• Stored records:
☆ ☆ ☆

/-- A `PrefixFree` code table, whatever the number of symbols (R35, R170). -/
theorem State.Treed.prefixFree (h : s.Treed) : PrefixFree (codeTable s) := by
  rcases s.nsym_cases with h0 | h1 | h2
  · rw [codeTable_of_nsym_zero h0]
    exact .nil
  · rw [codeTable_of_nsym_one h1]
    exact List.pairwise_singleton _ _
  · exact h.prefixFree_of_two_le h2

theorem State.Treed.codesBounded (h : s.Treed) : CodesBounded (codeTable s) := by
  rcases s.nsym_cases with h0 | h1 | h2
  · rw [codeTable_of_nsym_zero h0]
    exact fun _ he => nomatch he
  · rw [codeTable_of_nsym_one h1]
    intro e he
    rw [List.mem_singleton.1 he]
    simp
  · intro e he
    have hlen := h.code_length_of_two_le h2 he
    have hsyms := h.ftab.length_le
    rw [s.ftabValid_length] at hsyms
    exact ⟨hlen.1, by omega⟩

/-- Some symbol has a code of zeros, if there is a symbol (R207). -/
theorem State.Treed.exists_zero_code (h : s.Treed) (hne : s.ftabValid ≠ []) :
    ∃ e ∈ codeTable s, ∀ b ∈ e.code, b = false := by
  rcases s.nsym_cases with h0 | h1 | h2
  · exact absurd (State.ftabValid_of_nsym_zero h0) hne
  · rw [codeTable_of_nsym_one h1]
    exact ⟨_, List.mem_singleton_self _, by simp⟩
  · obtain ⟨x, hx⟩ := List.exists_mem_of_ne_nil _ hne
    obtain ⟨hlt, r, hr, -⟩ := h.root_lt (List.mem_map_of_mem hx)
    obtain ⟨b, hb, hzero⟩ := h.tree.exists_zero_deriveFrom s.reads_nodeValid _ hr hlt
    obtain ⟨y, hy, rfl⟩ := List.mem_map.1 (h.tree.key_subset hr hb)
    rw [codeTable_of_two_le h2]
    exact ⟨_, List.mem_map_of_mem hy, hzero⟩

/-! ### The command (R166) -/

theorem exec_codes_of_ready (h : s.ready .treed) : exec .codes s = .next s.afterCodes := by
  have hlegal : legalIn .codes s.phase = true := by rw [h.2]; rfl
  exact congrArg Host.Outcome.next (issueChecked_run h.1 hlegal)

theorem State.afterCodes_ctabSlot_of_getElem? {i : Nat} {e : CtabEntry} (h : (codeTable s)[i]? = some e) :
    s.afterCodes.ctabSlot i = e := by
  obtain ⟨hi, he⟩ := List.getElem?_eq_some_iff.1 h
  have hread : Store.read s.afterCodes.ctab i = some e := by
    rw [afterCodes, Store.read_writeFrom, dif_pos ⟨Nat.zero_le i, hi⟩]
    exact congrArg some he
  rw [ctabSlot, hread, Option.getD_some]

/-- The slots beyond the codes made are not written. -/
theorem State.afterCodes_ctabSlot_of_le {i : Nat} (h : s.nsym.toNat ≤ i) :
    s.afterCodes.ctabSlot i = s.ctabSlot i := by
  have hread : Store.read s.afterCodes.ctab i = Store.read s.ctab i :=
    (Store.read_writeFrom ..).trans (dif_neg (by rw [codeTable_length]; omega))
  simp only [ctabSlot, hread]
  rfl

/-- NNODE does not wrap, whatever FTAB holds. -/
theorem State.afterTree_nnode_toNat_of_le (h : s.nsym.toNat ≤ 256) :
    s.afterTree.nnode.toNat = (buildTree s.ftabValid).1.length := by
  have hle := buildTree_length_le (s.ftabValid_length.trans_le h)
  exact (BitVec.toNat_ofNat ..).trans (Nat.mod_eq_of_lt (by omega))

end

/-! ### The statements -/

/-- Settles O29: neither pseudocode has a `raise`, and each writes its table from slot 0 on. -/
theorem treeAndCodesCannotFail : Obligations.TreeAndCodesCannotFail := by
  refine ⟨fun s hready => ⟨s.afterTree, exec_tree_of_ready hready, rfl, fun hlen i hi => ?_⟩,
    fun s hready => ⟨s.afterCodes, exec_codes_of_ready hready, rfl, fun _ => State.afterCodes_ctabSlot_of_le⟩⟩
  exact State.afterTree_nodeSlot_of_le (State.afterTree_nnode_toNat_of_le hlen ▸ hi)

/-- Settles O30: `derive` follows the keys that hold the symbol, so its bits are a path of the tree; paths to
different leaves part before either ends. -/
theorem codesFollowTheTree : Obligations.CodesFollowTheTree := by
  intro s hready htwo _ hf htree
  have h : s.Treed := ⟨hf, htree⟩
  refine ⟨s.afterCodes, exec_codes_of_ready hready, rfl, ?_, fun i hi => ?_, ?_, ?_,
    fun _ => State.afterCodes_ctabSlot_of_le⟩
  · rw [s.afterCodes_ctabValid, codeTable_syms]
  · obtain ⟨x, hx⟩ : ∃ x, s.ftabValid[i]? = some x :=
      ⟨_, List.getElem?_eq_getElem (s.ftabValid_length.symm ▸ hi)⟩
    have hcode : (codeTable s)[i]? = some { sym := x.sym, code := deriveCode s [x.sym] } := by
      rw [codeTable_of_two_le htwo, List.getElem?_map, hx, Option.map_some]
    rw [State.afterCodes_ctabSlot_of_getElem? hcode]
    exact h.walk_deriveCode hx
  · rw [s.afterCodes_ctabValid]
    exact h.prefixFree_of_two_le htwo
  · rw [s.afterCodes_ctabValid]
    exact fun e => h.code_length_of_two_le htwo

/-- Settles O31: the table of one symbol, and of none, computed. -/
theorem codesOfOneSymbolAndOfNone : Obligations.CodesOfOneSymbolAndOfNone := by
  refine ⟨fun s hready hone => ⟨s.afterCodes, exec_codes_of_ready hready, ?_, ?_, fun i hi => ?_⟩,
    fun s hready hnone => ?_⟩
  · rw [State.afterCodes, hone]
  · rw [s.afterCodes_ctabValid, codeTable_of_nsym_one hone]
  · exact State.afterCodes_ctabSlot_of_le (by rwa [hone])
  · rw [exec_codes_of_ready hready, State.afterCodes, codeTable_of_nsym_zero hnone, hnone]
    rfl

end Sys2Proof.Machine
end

☆ ☆ ☆

• What to do: In the data above, start at the line that has "have h : s.Treed := ⟨hf, htree⟩", stop after the line that has "(s.ftabValid_length.symm ▸ hi)⟩", and print every line in between exactly as it stands.

• Task result:
  have h : s.Treed := ⟨hf, htree⟩
  refine ⟨s.afterCodes, exec_codes_of_ready hready, rfl, ?_, fun i hi => ?_, ?_, ?_,
    fun _ => State.afterCodes_ctabSlot_of_le⟩
  · rw [s.afterCodes_ctabValid, codeTable_syms]
  · obtain ⟨x, hx⟩ : ∃ x, s.ftabValid[i]? = some x :=
      ⟨_, List.getElem?_eq_getElem (s.ftabValid_length.symm ▸ hi)⟩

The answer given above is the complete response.